Just days before Trump’s military warning to Venezuela, his national security advisor H.R. McMaster rejected the idea of a military intervention from any outside source in an interview with MSNBC.

Also on Monday, despite Trump’s claim of military options for Venezuela, a Pentagon spokesman confirmed to reporters that the U.S. military hadn’t been asked to provide any military options.

Less than seven months into Trump’s presidency, we’ve already found ourselves seated on the front row, witnessing his show of spontaneity and starting to feel the consequence of his taste for gut-driven unpredictability.

His “fire and fury” response to the DPRK last week was another chilling example of Trumpian spontaneity.

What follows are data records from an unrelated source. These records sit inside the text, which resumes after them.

-- ==== Sys2Proof/Machine/Dispatch.lean ====
section
/-! DEFINITION. exec: what each command does, one arm per row of the opcode table. -/

namespace Sys2Proof.Machine
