/-- ENTER_COMMISSION, LEAVE_COMMISSION and their refusals, in the cases named. For a session of a Maintainer or Safety
Steward, with an image, every string open and the state outside TRANSPORT, THERMAL_LATCH and SAFE: ENTER with the flag
clear and the state not DEGRADED sets it, the state is COMMISSION, and it is recorded; with the flag set it is
answered OK and nothing changes; LEAVE with the flag set, SAF and REC in RUN and DEGRADED not retained clears it, the
state is STANDBY, and it is recorded. Another role is refused with reason 1, of those roles a state among the three,
and for LEAVE the want of an image, with 7, a string not open with 3, and LEAVE with SAF or REC stopped with 5,
PWR_RESULT naming reason and command and nothing else changing. Derived from R375, R383. The model's choices and
readings it takes in: log entries 12, 13, 22, 37. -/
def Obligations.CommissioningIsEnteredAndLeft : Prop :=
  (∀ (sid : Sid) (s : State),
    Settled s →
    Heard sid s →
    s.mem.hasImage = true →
    (s.dev.sess sid.val).role = .maintainer ∨ (s.dev.sess sid.val).role = .safetySteward →
    s.dev.mode s.mem ∉ [.transport, .thermalLatch, .safe] →
    s.dev.allOpen = true →
    s.dev.nv.commission = false →
    s.dev.mode s.mem ≠ .degraded →
    ∃ t, exec (.enterCommission sid) s = .next t ∧
      Answered sid wrOk id s t ∧
      t.dev.nv = { s.dev.nv with commission := true } ∧ t.dev.mode t.mem = .commission ∧
      Recorded [(recCommissionEnter, [])] s t ∧
      Frame [] [.out, .net, .nv, .rcd] s t) ∧
  (∀ (sid : Sid) (s : State),
    Settled s →
    Heard sid s →
    s.mem.hasImage = true →
    (s.dev.sess sid.val).role = .maintainer ∨ (s.dev.sess sid.val).role = .safetySteward →
    s.dev.mode s.mem ∉ [.transport, .thermalLatch, .safe] →
    s.dev.allOpen = true →
    s.dev.nv.commission = true →
    ∃ t, exec (.enterCommission sid) s = .next t ∧
      Answered sid wrOk id s t ∧
      Frame [] [.out, .net] s t) ∧
  (∀ (sid : Sid) (s : State),
    Settled s →
    Heard sid s →
    s.mem.hasImage = true →
    (s.dev.sess sid.val).role = .maintainer ∨ (s.dev.sess sid.val).role = .safetySteward →
    s.dev.mode s.mem ∉ [.transport, .thermalLatch, .safe] →
    s.dev.allOpen = true →
    s.dev.nv.commission = true →
    s.dev.fnState Func.saf.num = 1 ∧ s.dev.fnState Func.recorder.num = 1 →
    s.dev.saf.ret.degraded = false →
    ∃ t, exec (.leaveCommission sid) s = .next t ∧
      Answered sid wrOk id s t ∧
      t.dev.nv = { s.dev.nv with commission := false } ∧ t.dev.mode t.mem = .standby ∧
      Recorded [(recCommissionExit, [])] s t ∧
      Frame [] [.out, .net, .nv, .rcd] s t) ∧
  (∀ (sid : Sid) (s : State),
    Settled s →
    Heard sid s →
    s.mem.hasImage = true →
    ¬ ((s.dev.sess sid.val).role = .maintainer ∨ (s.dev.sess sid.val).role = .safetySteward) →
    ∃ t, exec (.enterCommission sid) s = .next t ∧
      Answered sid (wrRefused 1 PWR_CTRL.CMD.addr) id s t ∧
      t.dev.rd PWR_RESULT.REASON = 1 ∧ t.dev.rd PWR_RESULT.CMD = 2 ∧
      Frame [PWR_RESULT.REASON, PWR_RESULT.CMD] [.out, .net] s t) ∧
  (∀ (sid : Sid) (s : State),
    Settled s →
    Heard sid s →
    ¬ ((s.dev.sess sid.val).role = .maintainer ∨ (s.dev.sess sid.val).role = .safetySteward) →
    ∃ t, exec (.leaveCommission sid) s = .next t ∧
      Answered sid (wrRefused 1 PWR_CTRL.CMD.addr) id s t ∧
      t.dev.rd PWR_RESULT.REASON = 1 ∧ t.dev.rd PWR_RESULT.CMD = 3 ∧
      Frame [PWR_RESULT.REASON, PWR_RESULT.CMD] [.out, .net] s t) ∧
  (∀ (sid : Sid) (s : State),
    Settled s →
    Heard sid s →
    s.mem.hasImage = true →
    (s.dev.sess sid.val).role = .maintainer ∨ (s.dev.sess sid.val).role = .safetySteward →
    s.dev.mode s.mem ∈ [.transport, .thermalLatch, .safe] →
    ∃ t, exec (.enterCommission sid) s = .next t ∧
      Answered sid (wrRefused 7 PWR_CTRL.CMD.addr) id s t ∧
      t.dev.rd PWR_RESULT.REASON = 7 ∧ t.dev.rd PWR_RESULT.CMD = 2 ∧
      Frame [PWR_RESULT.REASON, PWR_RESULT.CMD] [.out, .net] s t) ∧
  (∀ (sid : Sid) (s : State),
    Settled s →
    Heard sid s →
    (s.dev.sess sid.val).role = .maintainer ∨ (s.dev.sess sid.val).role = .safetySteward →
    s.dev.mode s.mem ∈ [.transport, .thermalLatch, .safe] ∨ s.mem.hasImage = false →
    ∃ t, exec (.leaveCommission sid) s = .next t ∧
      Answered sid (wrRefused 7 PWR_CTRL.CMD.addr) id s t ∧
      t.dev.rd PWR_RESULT.REASON = 7 ∧ t.dev.rd PWR_RESULT.CMD = 3 ∧
      Frame [PWR_RESULT.REASON, PWR_RESULT.CMD] [.out, .net] s t) ∧
  (∀ (sid : Sid) (s : State),
    Settled s →
    Heard sid s →
    s.mem.hasImage = true →
    (s.dev.sess sid.val).role = .maintainer ∨ (s.dev.sess sid.val).role = .safetySteward →
    s.dev.mode s.mem ∉ [.transport, .thermalLatch, .safe] →
    s.dev.allOpen = false →
    ∃ t, exec (.enterCommission sid) s = .next t ∧
      Answered sid (wrRefused 3 PWR_CTRL.CMD.addr) id s t ∧
      t.dev.rd PWR_RESULT.REASON = 3 ∧ t.dev.rd PWR_RESULT.CMD = 2 ∧
      Frame [PWR_RESULT.REASON, PWR_RESULT.CMD] [.out, .net] s t) ∧
  (∀ (sid : Sid) (s : State),
    Settled s →
    Heard sid s →
    s.mem.hasImage = true →
    (s.dev.sess sid.val).role = .maintainer ∨ (s.dev.sess sid.val).role = .safetySteward →
    s.dev.mode s.mem ∉ [.transport, .thermalLatch, .safe] →
    s.dev.allOpen = false →
    ∃ t, exec (.leaveCommission sid) s = .next t ∧
      Answered sid (wrRefused 3 PWR_CTRL.CMD.addr) id s t ∧
      t.dev.rd PWR_RESULT.REASON = 3 ∧ t.dev.rd PWR_RESULT.CMD = 3 ∧
      Frame [PWR_RESULT.REASON, PWR_RESULT.CMD] [.out, .net] s t) ∧
  (∀ (sid : Sid) (s : State),
    Settled s →
    Heard sid s →
    s.mem.hasImage = true →
    (s.dev.sess sid.val).role = .maintainer ∨ (s.dev.sess sid.val).role = .safetySteward →
    s.dev.mode s.mem ∉ [.transport, .thermalLatch, .safe] →
    s.dev.allOpen = true →
    s.dev.fnState Func.saf.num = 0 ∨ s.dev.fnState Func.recorder.num = 0 →
    ∃ t, exec (.leaveCommission sid) s = .next t ∧
      Answered sid (wrRefused 5 PWR_CTRL.CMD.addr) id s t ∧
      t.dev.rd PWR_RESULT.REASON = 5 ∧ t.dev.rd PWR_RESULT.CMD = 3 ∧
      Frame [PWR_RESULT.REASON, PWR_RESULT.CMD] [.out, .net] s t)
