-- ==== Sys2Proof/Laws/State.lean ====
section
/-! SUPPORT. What each update of `Dev` leaves as it was and what it sets, one lemma per field per update, so that no
proof unfolds a record update. -/

namespace Sys2Proof.Machine

variable (d : Dev)

@[simp] theorem Dev.wr_regs (f : Fld) (v : Nat) : (d.wr f v).regs = d.regs.put f v := rfl
@[simp] theorem Dev.wr_clk (f : Fld) (v : Nat) : (d.wr f v).clk = d.clk := rfl
@[simp] theorem Dev.wr_free (f : Fld) (v : Nat) : (d.wr f v).free = d.free := rfl
@[simp] theorem Dev.wr_out (f : Fld) (v : Nat) : (d.wr f v).out = d.out := rfl
@[simp] theorem Dev.wr_topo (f : Fld) (v : Nat) : (d.wr f v).topo = d.topo := rfl
@[simp] theorem Dev.wr_nv (f : Fld) (v : Nat) : (d.wr f v).nv = d.nv := rfl
@[simp] theorem Dev.wr_pwr (f : Fld) (v : Nat) : (d.wr f v).pwr = d.pwr := rfl
@[simp] theorem Dev.wr_load (f : Fld) (v : Nat) : (d.wr f v).load = d.load := rfl
@[simp] theorem Dev.wr_net (f : Fld) (v : Nat) : (d.wr f v).net = d.net := rfl
@[simp] theorem Dev.wr_rcd (f : Fld) (v : Nat) : (d.wr f v).rcd = d.rcd := rfl
@[simp] theorem Dev.wr_lgr (f : Fld) (v : Nat) : (d.wr f v).lgr = d.lgr := rfl
@[simp] theorem Dev.wr_time (f : Fld) (v : Nat) : (d.wr f v).time = d.time := rfl
@[simp] theorem Dev.wr_cue (f : Fld) (v : Nat) : (d.wr f v).cue = d.cue := rfl
@[simp] theorem Dev.wr_ports (f : Fld) (v : Nat) : (d.wr f v).ports = d.ports := rfl
@[simp] theorem Dev.wr_phase (f : Fld) (v : Nat) : (d.wr f v).phase = d.phase := rfl
@[simp] theorem Dev.wr_acq (f : Fld) (v : Nat) : (d.wr f v).acq = d.acq := rfl
@[simp] theorem Dev.wr_est (f : Fld) (v : Nat) : (d.wr f v).est = d.est := rfl
@[simp] theorem Dev.wr_lrn (f : Fld) (v : Nat) : (d.wr f v).lrn = d.lrn := rfl
@[simp] theorem Dev.wr_lim (f : Fld) (v : Nat) : (d.wr f v).lim = d.lim := rfl
@[simp] theorem Dev.wr_seq (f : Fld) (v : Nat) : (d.wr f v).seq = d.seq := rfl
@[simp] theorem Dev.wr_thw (f : Fld) (v : Nat) : (d.wr f v).thw = d.thw := rfl
@[simp] theorem Dev.wr_bal (f : Fld) (v : Nat) : (d.wr f v).bal = d.bal := rfl
@[simp] theorem Dev.wr_chn (f : Fld) (v : Nat) : (d.wr f v).chn = d.chn := rfl
@[simp] theorem Dev.wr_saf (f : Fld) (v : Nat) : (d.wr f v).saf = d.saf := rfl

@[simp] theorem Dev.flag_regs (f : Fld) (b : Bool) : (d.flag f b).regs = d.regs.put f b.toNat := rfl
@[simp] theorem Dev.flag_clk (f : Fld) (b : Bool) : (d.flag f b).clk = d.clk := rfl
@[simp] theorem Dev.flag_free (f : Fld) (b : Bool) : (d.flag f b).free = d.free := rfl
@[simp] theorem Dev.flag_out (f : Fld) (b : Bool) : (d.flag f b).out = d.out := rfl
@[simp] theorem Dev.flag_topo (f : Fld) (b : Bool) : (d.flag f b).topo = d.topo := rfl
@[simp] theorem Dev.flag_nv (f : Fld) (b : Bool) : (d.flag f b).nv = d.nv := rfl
@[simp] theorem Dev.flag_pwr (f : Fld) (b : Bool) : (d.flag f b).pwr = d.pwr := rfl
@[simp] theorem Dev.flag_load (f : Fld) (b : Bool) : (d.flag f b).load = d.load := rfl
@[simp] theorem Dev.flag_net (f : Fld) (b : Bool) : (d.flag f b).net = d.net := rfl
@[simp] theorem Dev.flag_rcd (f : Fld) (b : Bool) : (d.flag f b).rcd = d.rcd := rfl
@[simp] theorem Dev.flag_lgr (f : Fld) (b : Bool) : (d.flag f b).lgr = d.lgr := rfl
@[simp] theorem Dev.flag_time (f : Fld) (b : Bool) : (d.flag f b).time = d.time := rfl
@[simp] theorem Dev.flag_cue (f : Fld) (b : Bool) : (d.flag f b).cue = d.cue := rfl
@[simp] theorem Dev.flag_ports (f : Fld) (b : Bool) : (d.flag f b).ports = d.ports := rfl
@[simp] theorem Dev.flag_phase (f : Fld) (b : Bool) : (d.flag f b).phase = d.phase := rfl
@[simp] theorem Dev.flag_acq (f : Fld) (b : Bool) : (d.flag f b).acq = d.acq := rfl
@[simp] theorem Dev.flag_est (f : Fld) (b : Bool) : (d.flag f b).est = d.est := rfl
@[simp] theorem Dev.flag_lrn (f : Fld) (b : Bool) : (d.flag f b).lrn = d.lrn := rfl
@[simp] theorem Dev.flag_lim (f : Fld) (b : Bool) : (d.flag f b).lim = d.lim := rfl
@[simp] theorem Dev.flag_seq (f : Fld) (b : Bool) : (d.flag f b).seq = d.seq := rfl
@[simp] theorem Dev.flag_thw (f : Fld) (b : Bool) : (d.flag f b).thw = d.thw := rfl
@[simp] theorem Dev.flag_bal (f : Fld) (b : Bool) : (d.flag f b).bal = d.bal := rfl
@[simp] theorem Dev.flag_chn (f : Fld) (b : Bool) : (d.flag f b).chn = d.chn := rfl
@[simp] theorem Dev.flag_saf (f : Fld) (b : Bool) : (d.flag f b).saf = d.saf := rfl

@[simp] theorem Dev.bump_clk (f : Fld) : (d.bump f).clk = d.clk := rfl
@[simp] theorem Dev.bump_free (f : Fld) : (d.bump f).free = d.free := rfl
@[simp] theorem Dev.bump_out (f : Fld) : (d.bump f).out = d.out := rfl
@[simp] theorem Dev.bump_topo (f : Fld) : (d.bump f).topo = d.topo := rfl
@[simp] theorem Dev.bump_nv (f : Fld) : (d.bump f).nv = d.nv := rfl
@[simp] theorem Dev.bump_pwr (f : Fld) : (d.bump f).pwr = d.pwr := rfl
@[simp] theorem Dev.bump_load (f : Fld) : (d.bump f).load = d.load := rfl
@[simp] theorem Dev.bump_net (f : Fld) : (d.bump f).net = d.net := rfl
@[simp] theorem Dev.bump_rcd (f : Fld) : (d.bump f).rcd = d.rcd := rfl
@[simp] theorem Dev.bump_lgr (f : Fld) : (d.bump f).lgr = d.lgr := rfl
@[simp] theorem Dev.bump_time (f : Fld) : (d.bump f).time = d.time := rfl
@[simp] theorem Dev.bump_cue (f : Fld) : (d.bump f).cue = d.cue := rfl
@[simp] theorem Dev.bump_ports (f : Fld) : (d.bump f).ports = d.ports := rfl
@[simp] theorem Dev.bump_phase (f : Fld) : (d.bump f).phase = d.phase := rfl
@[simp] theorem Dev.bump_acq (f : Fld) : (d.bump f).acq = d.acq := rfl
@[simp] theorem Dev.bump_est (f : Fld) : (d.bump f).est = d.est := rfl
@[simp] theorem Dev.bump_lrn (f : Fld) : (d.bump f).lrn = d.lrn := rfl
@[simp] theorem Dev.bump_lim (f : Fld) : (d.bump f).lim = d.lim := rfl
@[simp] theorem Dev.bump_seq (f : Fld) : (d.bump f).seq = d.seq := rfl
@[simp] theorem Dev.bump_thw (f : Fld) : (d.bump f).thw = d.thw := rfl
@[simp] theorem Dev.bump_bal (f : Fld) : (d.bump f).bal = d.bal := rfl
@[simp] theorem Dev.bump_chn (f : Fld) : (d.bump f).chn = d.chn := rfl
@[simp] theorem Dev.bump_saf (f : Fld) : (d.bump f).saf = d.saf := rfl

@[simp] theorem Dev.bumpMod_clk (f : Fld) : (d.bumpMod f).clk = d.clk := rfl
@[simp] theorem Dev.bumpMod_free (f : Fld) : (d.bumpMod f).free = d.free := rfl
@[simp] theorem Dev.bumpMod_out (f : Fld) : (d.bumpMod f).out = d.out := rfl
@[simp] theorem Dev.bumpMod_topo (f : Fld) : (d.bumpMod f).topo = d.topo := rfl
@[simp] theorem Dev.bumpMod_nv (f : Fld) : (d.bumpMod f).nv = d.nv := rfl
@[simp] theorem Dev.bumpMod_pwr (f : Fld) : (d.bumpMod f).pwr = d.pwr := rfl
@[simp] theorem Dev.bumpMod_load (f : Fld) : (d.bumpMod f).load = d.load := rfl
@[simp] theorem Dev.bumpMod_net (f : Fld) : (d.bumpMod f).net = d.net := rfl
@[simp] theorem Dev.bumpMod_rcd (f : Fld) : (d.bumpMod f).rcd = d.rcd := rfl
@[simp] theorem Dev.bumpMod_lgr (f : Fld) : (d.bumpMod f).lgr = d.lgr := rfl
@[simp] theorem Dev.bumpMod_time (f : Fld) : (d.bumpMod f).time = d.time := rfl
@[simp] theorem Dev.bumpMod_cue (f : Fld) : (d.bumpMod f).cue = d.cue := rfl
@[simp] theorem Dev.bumpMod_ports (f : Fld) : (d.bumpMod f).ports = d.ports := rfl
@[simp] theorem Dev.bumpMod_phase (f : Fld) : (d.bumpMod f).phase = d.phase := rfl
@[simp] theorem Dev.bumpMod_acq (f : Fld) : (d.bumpMod f).acq = d.acq := rfl
@[simp] theorem Dev.bumpMod_est (f : Fld) : (d.bumpMod f).est = d.est := rfl
@[simp] theorem Dev.bumpMod_lrn (f : Fld) : (d.bumpMod f).lrn = d.lrn := rfl
@[simp] theorem Dev.bumpMod_lim (f : Fld) : (d.bumpMod f).lim = d.lim := rfl
@[simp] theorem Dev.bumpMod_seq (f : Fld) : (d.bumpMod f).seq = d.seq := rfl
@[simp] theorem Dev.bumpMod_thw (f : Fld) : (d.bumpMod f).thw = d.thw := rfl
@[simp] theorem Dev.bumpMod_bal (f : Fld) : (d.bumpMod f).bal = d.bal := rfl
@[simp] theorem Dev.bumpMod_chn (f : Fld) : (d.bumpMod f).chn = d.chn := rfl
@[simp] theorem Dev.bumpMod_saf (f : Fld) : (d.bumpMod f).saf = d.saf := rfl

@[simp] theorem Dev.emit_regs (x : Msg) : (d.emit x).regs = d.regs := rfl
@[simp] theorem Dev.emit_clk (x : Msg) : (d.emit x).clk = d.clk := rfl
@[simp] theorem Dev.emit_free (x : Msg) : (d.emit x).free = d.free := rfl
@[simp] theorem Dev.emit_out (x : Msg) : (d.emit x).out = x :: d.out := rfl
@[simp] theorem Dev.emit_topo (x : Msg) : (d.emit x).topo = d.topo := rfl
@[simp] theorem Dev.emit_nv (x : Msg) : (d.emit x).nv = d.nv := rfl
@[simp] theorem Dev.emit_pwr (x : Msg) : (d.emit x).pwr = d.pwr := rfl
@[simp] theorem Dev.emit_load (x : Msg) : (d.emit x).load = d.load := rfl
@[simp] theorem Dev.emit_net (x : Msg) : (d.emit x).net = d.net := rfl
@[simp] theorem Dev.emit_rcd (x : Msg) : (d.emit x).rcd = d.rcd := rfl
@[simp] theorem Dev.emit_lgr (x : Msg) : (d.emit x).lgr = d.lgr := rfl
@[simp] theorem Dev.emit_time (x : Msg) : (d.emit x).time = d.time := rfl
@[simp] theorem Dev.emit_cue (x : Msg) : (d.emit x).cue = d.cue := rfl
@[simp] theorem Dev.emit_ports (x : Msg) : (d.emit x).ports = d.ports := rfl
@[simp] theorem Dev.emit_phase (x : Msg) : (d.emit x).phase = d.phase := rfl
@[simp] theorem Dev.emit_acq (x : Msg) : (d.emit x).acq = d.acq := rfl
@[simp] theorem Dev.emit_est (x : Msg) : (d.emit x).est = d.est := rfl
@[simp] theorem Dev.emit_lrn (x : Msg) : (d.emit x).lrn = d.lrn := rfl
@[simp] theorem Dev.emit_lim (x : Msg) : (d.emit x).lim = d.lim := rfl
@[simp] theorem Dev.emit_seq (x : Msg) : (d.emit x).seq = d.seq := rfl
@[simp] theorem Dev.emit_thw (x : Msg) : (d.emit x).thw = d.thw := rfl
@[simp] theorem Dev.emit_bal (x : Msg) : (d.emit x).bal = d.bal := rfl
@[simp] theorem Dev.emit_chn (x : Msg) : (d.emit x).chn = d.chn := rfl
@[simp] theorem Dev.emit_saf (x : Msg) : (d.emit x).saf = d.saf := rfl

@[simp] theorem Dev.commit_regs : (d.commit).regs = d.regs := rfl
@[simp] theorem Dev.commit_clk : (d.commit).clk = d.clk := rfl
@[simp] theorem Dev.commit_free : (d.commit).free = d.free := rfl
@[simp] theorem Dev.commit_out : (d.commit).out = d.out := rfl
@[simp] theorem Dev.commit_topo : (d.commit).topo = d.topo := rfl
@[simp] theorem Dev.commit_nv : (d.commit).nv = d.nv := rfl
@[simp] theorem Dev.commit_pwr : (d.commit).pwr = d.pwr := rfl
@[simp] theorem Dev.commit_load : (d.commit).load = d.load := rfl
@[simp] theorem Dev.commit_net : (d.commit).net = d.net := rfl
@[simp] theorem Dev.commit_rcd : (d.commit).rcd = d.rcd.commit := rfl
@[simp] theorem Dev.commit_lgr : (d.commit).lgr = d.lgr := rfl
@[simp] theorem Dev.commit_time : (d.commit).time = d.time := rfl
@[simp] theorem Dev.commit_cue : (d.commit).cue = d.cue := rfl
@[simp] theorem Dev.commit_ports : (d.commit).ports = d.ports := rfl
@[simp] theorem Dev.commit_phase : (d.commit).phase = d.phase := rfl
@[simp] theorem Dev.commit_acq : (d.commit).acq = d.acq := rfl
@[simp] theorem Dev.commit_est : (d.commit).est = d.est := rfl
@[simp] theorem Dev.commit_lrn : (d.commit).lrn = d.lrn := rfl
@[simp] theorem Dev.commit_lim : (d.commit).lim = d.lim := rfl
@[simp] theorem Dev.commit_seq : (d.commit).seq = d.seq := rfl
@[simp] theorem Dev.commit_thw : (d.commit).thw = d.thw := rfl
@[simp] theorem Dev.commit_bal : (d.commit).bal = d.bal := rfl
@[simp] theorem Dev.commit_chn : (d.commit).chn = d.chn := rfl
@[simp] theorem Dev.commit_saf : (d.commit).saf = d.saf := rfl
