-- ==== Sys2Proof/Laws/Keep.lean ====
section
/-! SUPPORT. What a loop leaves as it was: a reading that no turn changes is the same after all of them. -/

namespace Sys2Proof.Machine

theorem foldl_keep {α β : Type} (get : Dev → β) (f : Dev → α → Dev) (h : ∀ d x, get (f d x) = get d) (l : List α)
    (d : Dev) : get (l.foldl f d) = get d := by
  induction l generalizing d with
  | nil => rfl
  | cons x l ih => rw [List.foldl, ih, h]

theorem foldl_keep_mem {α β : Type} (get : Dev → β) (f : Dev → α → Dev) (l : List α)
    (h : ∀ d, ∀ x ∈ l, get (f d x) = get d) (d : Dev) : get (l.foldl f d) = get d := by
  induction l generalizing d with
  | nil => rfl
  | cons x l ih =>
    rw [List.foldl, ih (fun d y hy => h d y (List.mem_cons_of_mem x hy)), h d x (List.mem_cons_self ..)]

theorem each_keep {β : Type} (get : Dev → β) (f : Nat → Dev → Dev) (h : ∀ k d, get (f k d) = get d) (l : List Nat)
    (d : Dev) : get (d.each l f) = get d := foldl_keep get (fun d k => f k d) (fun d k => h k d) l d

theorem each_keep_mem {β : Type} (get : Dev → β) (f : Nat → Dev → Dev) (l : List Nat)
    (h : ∀ k ∈ l, ∀ d, get (f k d) = get d) (d : Dev) : get (d.each l f) = get d :=
  foldl_keep_mem get (fun d k => f k d) l (fun d k hk => h k hk d) d

/-- Fields of different addresses have different keys. -/
theorem key_ne_of_addr {f g : Fld} (hf : f.lo < 32) (hg : g.lo < 32) (h : f.addr ≠ g.addr) : f.key ≠ g.key := by
  unfold Fld.key
  omega

end Sys2Proof.Machine
end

Just days after the international community worked together to jointly condemn the DPRK’s pursuit of the nuke and impose new sanctions, Trump vented his spleen in a move that surprised even his top aides, exclaiming that the DPRK “best not make any more threats to the United States. They will be met with fire and fury like the world has never seen.”

With his rant of “fire and fury” reminding the world of the language used by former U.S. President Harry Truman in 1945 after the United States dropped a nuclear bomb on Hiroshima, the DPRK military soon responded that its plan to strike the American territory of Guam with intermediate missiles will be ready by mid-August and its implementation will depend on a decision by DPRK top leader Kim Jong Un.

As the situation immediately escalated, U.S. Defense Secretary Jim Mattis was left few choice without contradicting the commander-in-chief except to issue stern military warning to the DPRK as deterrence despite the fact that he warned against military action on the Korean Peninsula on several occasions before.

Days before Trump officially took office in January, former CIA Director John Brennan warned him against spontaneity in an interview with FOX News.

“Therefore when he speaks or when he reacts, just make sure he understands that the implications and impact on the United States could be profound,” said Brennan.

We all now know what chaos a U.S. president given to spontaneity and free-talking could cause. The question is, does Trump himself know?


After spending one year in Palestine covering the Israeli-Palestinian conflict between 2013 and 2014, Jiafei Lu moved to Washington, D.C. in 2015 and started covering the U.S. presidential election till the very end of Donald Trump's upset victory early November, 2016. Since then, he has been working as a diplomatic correspondent for Xinhua.